|
Re: A "plausible range" for a random variable
Posted:
Jun 7, 2013 1:31 PM
|
|
On Fri, 7 Jun 2013 09:30:09 -0700 (PDT), Sergio Rossi <deltaquattro@gmail.com> wrote:
>Hi, > >I run a Monte Carlo simulation of a black box code,i.e., I assign probability distributions to the code inputs and I obtain a Monte Carlo sample of the output variable Y. Y doesn't have to be Gaussian, because the input distribution aren't necessarily Gaussian, and even if they were, the output depends nonlinearly on inputs. > >My bosses asked me to give them a "plausible range" for the variable Y. Trying to rephrase this question in a statistical framework, I thought about finding a lower bound L and an upper bound U for Y, such that p(L<=Y<=U) equal to, say, 95%. In practice, that's percentiles estimation. For example, if I were to set L=-inf, then U would be precisely the 95-th percentile of the distribution of Y, so the problem would become to estimate the 95-th percentile of Y. >Questions: >1. Is there a preferred way to select L and U? I don't think so, since I don't know which is the distribution of Y. So I was thinking to just select two percentiles "symmetrical about the median", such that p(L<=Y<=U) = alpha. For example, if alpha = .95, I just choose L as the 2.5-percentile and U as the 97.5th percentile. >2. How do I estimate L and U? I know I could just load my samples in R and use bootstrap. However, I'd prefer to have also an analytical formula, for a variety of reasons. I have fairly large samples (usually N ~= 2000), so I guess that there should be some expression for the confidence intervals of percentiles, based on CLT. Can you post them? >
1) Selecting Lower and Upper limits, L and U, as you notice, is usually done symmetrically (if not one-tailed). That is done, mainly, for lack of any other good reason to outweigh the equal emphasis on each end.
Statistical estimation theory occasionally looks at the "narrowest" CI. That is *the* important characteristic of one-tailed tests, determining UMP (Uniformly Most Powerful). Because tails can be asymmetrical, no two-tailed test is UMP.
Decision theory would suggest that you apply a loss-function to determine what degree of asymmetry might apply -- I was intrigued, long ago, by the suggestion that the "power" of standard research might be improved by splitting the conventional 5% into 4% at the "expected" end and 1% at the other end, for a gain in general power without losing the right to report stronger effects in the opposite direction. I read that at least 30 years ago, so you can see that the idea never caught on.

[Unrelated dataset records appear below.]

/-- A record of a kind with a code, B and A. -/
def recOf (kind : Nat) (sym b a : Nat) : Nat := kind * 2 ^ 53 + sym * 2 ^ 40 + b * 2 ^ 16 + a

def latentIn : State := feeding 0 1 (recOf 0 2 24 40)
def pairIn : State := feeding 0 1 (recOf 1 0 10485 22285)
def sideIn : State := (feeding 0 1 (recOf 2 31 0 0)).wr (ch0.unitBase + 0x407C) 100
def latentOut : State := (feeding 1 1 (recOf 0 0 24 40)).sf (ch0.laneBase 0) F.entLcLow 0x7E50_7C11
def sideOut : State := feeding 1 1 (recOf 2 0 0 0)
def startIn : State := (feeding 0 0 (recOf 3 0 0 0x40)).pokes (dbufAddr 0 0x2_0040) (natLe 4 0x3000 ++ natLe 4 32)
def endOut : State := feeding 1 1 (recOf 4 0 0 0)
def endIn : State := (feeding 0 1 (recOf 4 0 0 0)).sf (ch0.laneBase 0) F.entLcSyms 1
def resultOut : State := channelBase.setChan ch0 { result := some 5, freed := true, postAfter := true, unposted := 3 }
def disabled : State := channelBase.sf ch0.base F.entChCtrlEnable 0
def badRings : State := disabled.sf ch0.base F.entChFeedSize 17
def openSegment : State := (channelBase.sf ch0.base F.entChStatusOpen 1).setChan ch0 { result := some 9 }

theorem test_hyp_latent : TakesRecord latentIn latentIn ch0 0 (recOf 0 2 24 40) ∧ latentIn.decodes ch0 = false ∧
    recordPair latentIn ch0 false (.latent ch0 false) (recOf 0 2 24 40) 22285 10485 ∧ degenerate (latentIn.lane ch0 0) 10485 = false ∧
    latentIn.laneOf ch0 = 0 ∧ (latentIn.lane ch0 0).pos + ((latentIn.lane ch0 0).encode 22285 10485).2.length ≤ 16 :=
  ⟨by unfold TakesRecord InService; decide +kernel, by decide +kernel,
   .inl ⟨rfl, by decide +kernel, by decide +kernel, 129, by decide +kernel, by decide +kernel, by decide +kernel⟩,
   by decide +kernel, by decide +kernel, by decide +kernel⟩
theorem test_hyp_latent_cdf_record : TakesRecord pairIn pairIn ch0 1 (recOf 1 0 10485 22285) ∧
    recordPair pairIn ch0 true (.latentCdf ch0 true) (recOf 1 0 10485 22285) 22285 10485 :=
  ⟨by unfold TakesRecord InService; decide +kernel, .inr (.inl ⟨rfl, by decide +kernel, by decide +kernel, by decide +kernel⟩)⟩
theorem test_hyp_side : TakesRecord sideIn sideIn ch0 2 (recOf 2 31 0 0) ∧ recordPair sideIn ch0 false (.side ch0 false) (recOf 2 31 0 0) 100 65436 :=
  ⟨by unfold TakesRecord InService; decide +kernel,
   .inr (.inr ⟨rfl, by decide +kernel, 62, by decide +kernel, by decide +kernel, by decide +kernel⟩)⟩
theorem test_hyp_decode_latent : TakesRecord latentOut latentOut ch0 0 (recOf 0 0 24 40) ∧ latentOut.decodes ch0 = true ∧
    degenerate (latentOut.lane ch0 0) (latentCdf 40 24 130 - latentCdf 40 24 129) = false ∧
    ((latentOut.lane ch0 0).decode (latentOut.laneRead ch0 0) (latentCdf 40 24) 255).2.1 = 129 ∧
    latentOut.lanePoison ch0 0 0 1 = false := ⟨by unfold TakesRecord InService; decide +kernel, by decide +kernel⟩
theorem test_hyp_decode_side : TakesRecord sideOut sideOut ch0 2 (recOf 2 0 0 0) ∧ sideOut.decodes ch0 = true ∧
    ((sideOut.lane ch0 0).decode (sideOut.laneRead ch0 0) (sideOut.sideCdf ch0 0) 63).2.1 = 62 ∧
    degenerate (sideOut.lane ch0 0) (sideOut.sideCdf ch0 0 63 - sideOut.sideCdf ch0 0 62) = false :=
  ⟨by unfold TakesRecord InService; decide +kernel, by decide +kernel⟩
theorem test_hyp_segment_start : TakesRecord startIn startIn ch0 3 (recOf 3 0 0 0x40) ∧ startIn.decodes ch0 = false ∧
    startIn.chInside ch0 0x40 64 = true ∧ startIn.anyPoison (startIn.chAddr ch0 0x40) 64 = false ∧
    (startIn.lanesOf ch0).all (startIn.goodLane ch0 0x40) = true := ⟨by unfold TakesRecord InService; decide +kernel, by decide +kernel⟩
theorem test_hyp_segment_end : TakesRecord (endOut.sf (ch0.laneBase 0) F.entLcLen 0) (endOut.sf (ch0.laneBase 0) F.entLcLen 0) ch0 4 (recOf 4 0 0 0) ∧
    (((endOut.sf (ch0.laneBase 0) F.entLcLen 0)).lanesOf ch0).any ((endOut.sf (ch0.laneBase 0) F.entLcLen 0).surplus ch0) = false ∧
    (((endOut.sf (ch0.laneBase 0) F.entLcLen 0)).lanesOf ch0).any ((endOut.sf (ch0.laneBase 0) F.entLcLen 0).trailing ch0) = false :=
  ⟨by unfold TakesRecord InService; decide +kernel, by decide +kernel⟩
theorem test_hyp_segment_end_encode : TakesRecord endIn endIn ch0 4 (recOf 4 0 0 0) ∧ endIn.decodes ch0 = false ∧ endIn.lanesOf ch0 = [0] ∧
    (endIn.lane ch0 0).pos + (endIn.lane ch0 0).flush.2.length ≤ endIn.rf (ch0.laneBase 0) F.entLcLen :=
  ⟨by unfold TakesRecord InService; decide +kernel, by decide +kernel⟩
theorem test_hyp_result : resultOut.dieOn ch0.die = true ∧ InService resultOut ∧ resultOut.bit ch0.unitBase F.entCtrlEnable = true ∧
    resultOut.bit ch0.base F.entChCtrlEnable = true ∧ (resultOut.chan ch0).result = some 5 ∧ (resultOut.chan ch0).freed = true := by
  unfold InService; decide +kernel
theorem test_hyp_ch_enable : Recovered disabled ∧ disabled.bit ch0.base F.entChCtrlEnable = false ∧ disabled.goodChannel ch0 = true ∧
    badRings.goodChannel ch0 = false := by unfold Recovered; decide +kernel
theorem test_hyp_ch_abort : Recovered openSegment ∧ openSegment.bit ch0.base F.entChCtrlEnable = true ∧
    openSegment.bit ch0.base F.entChStatusOpen = true ∧ (openSegment.chan ch0).fed = false ∧
    openSegment.sem ch0.die (openSegment.rf ch0.base F.entChSemFeedReady) = 0 := by unfold Recovered; decide +kernel
theorem test_hyp_side_table : ∀ x : Fin 4, base.bit ({ ch0 with chan := x } : ChannelId).base F.entChCtrlEnable = false := by decide +kernel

2) A parametric approach to L and U for Extreme Values is not going to be at all efficient. What is used for estimation is what your bootstrapping would converge to: The CI based for L (or U) based on rank-order in the original sample.
Poisson consideration gives a good approximation for small proportions. This is applied for your N=2000, 2 1/2%, as follows.
Rank 50 is the point estimate of L. The +/- 2SD range for Poisson can be estimated as ( Square(Sqrt(L) - 1), Square(Sqrt(L) + 1) )
The square root of 50 is about 7; the square of 6 is 36, and the square of 8 is 64. That gives (approximately) the CI for L=50 is (37, 65).
-- Rich Ulrich
|
|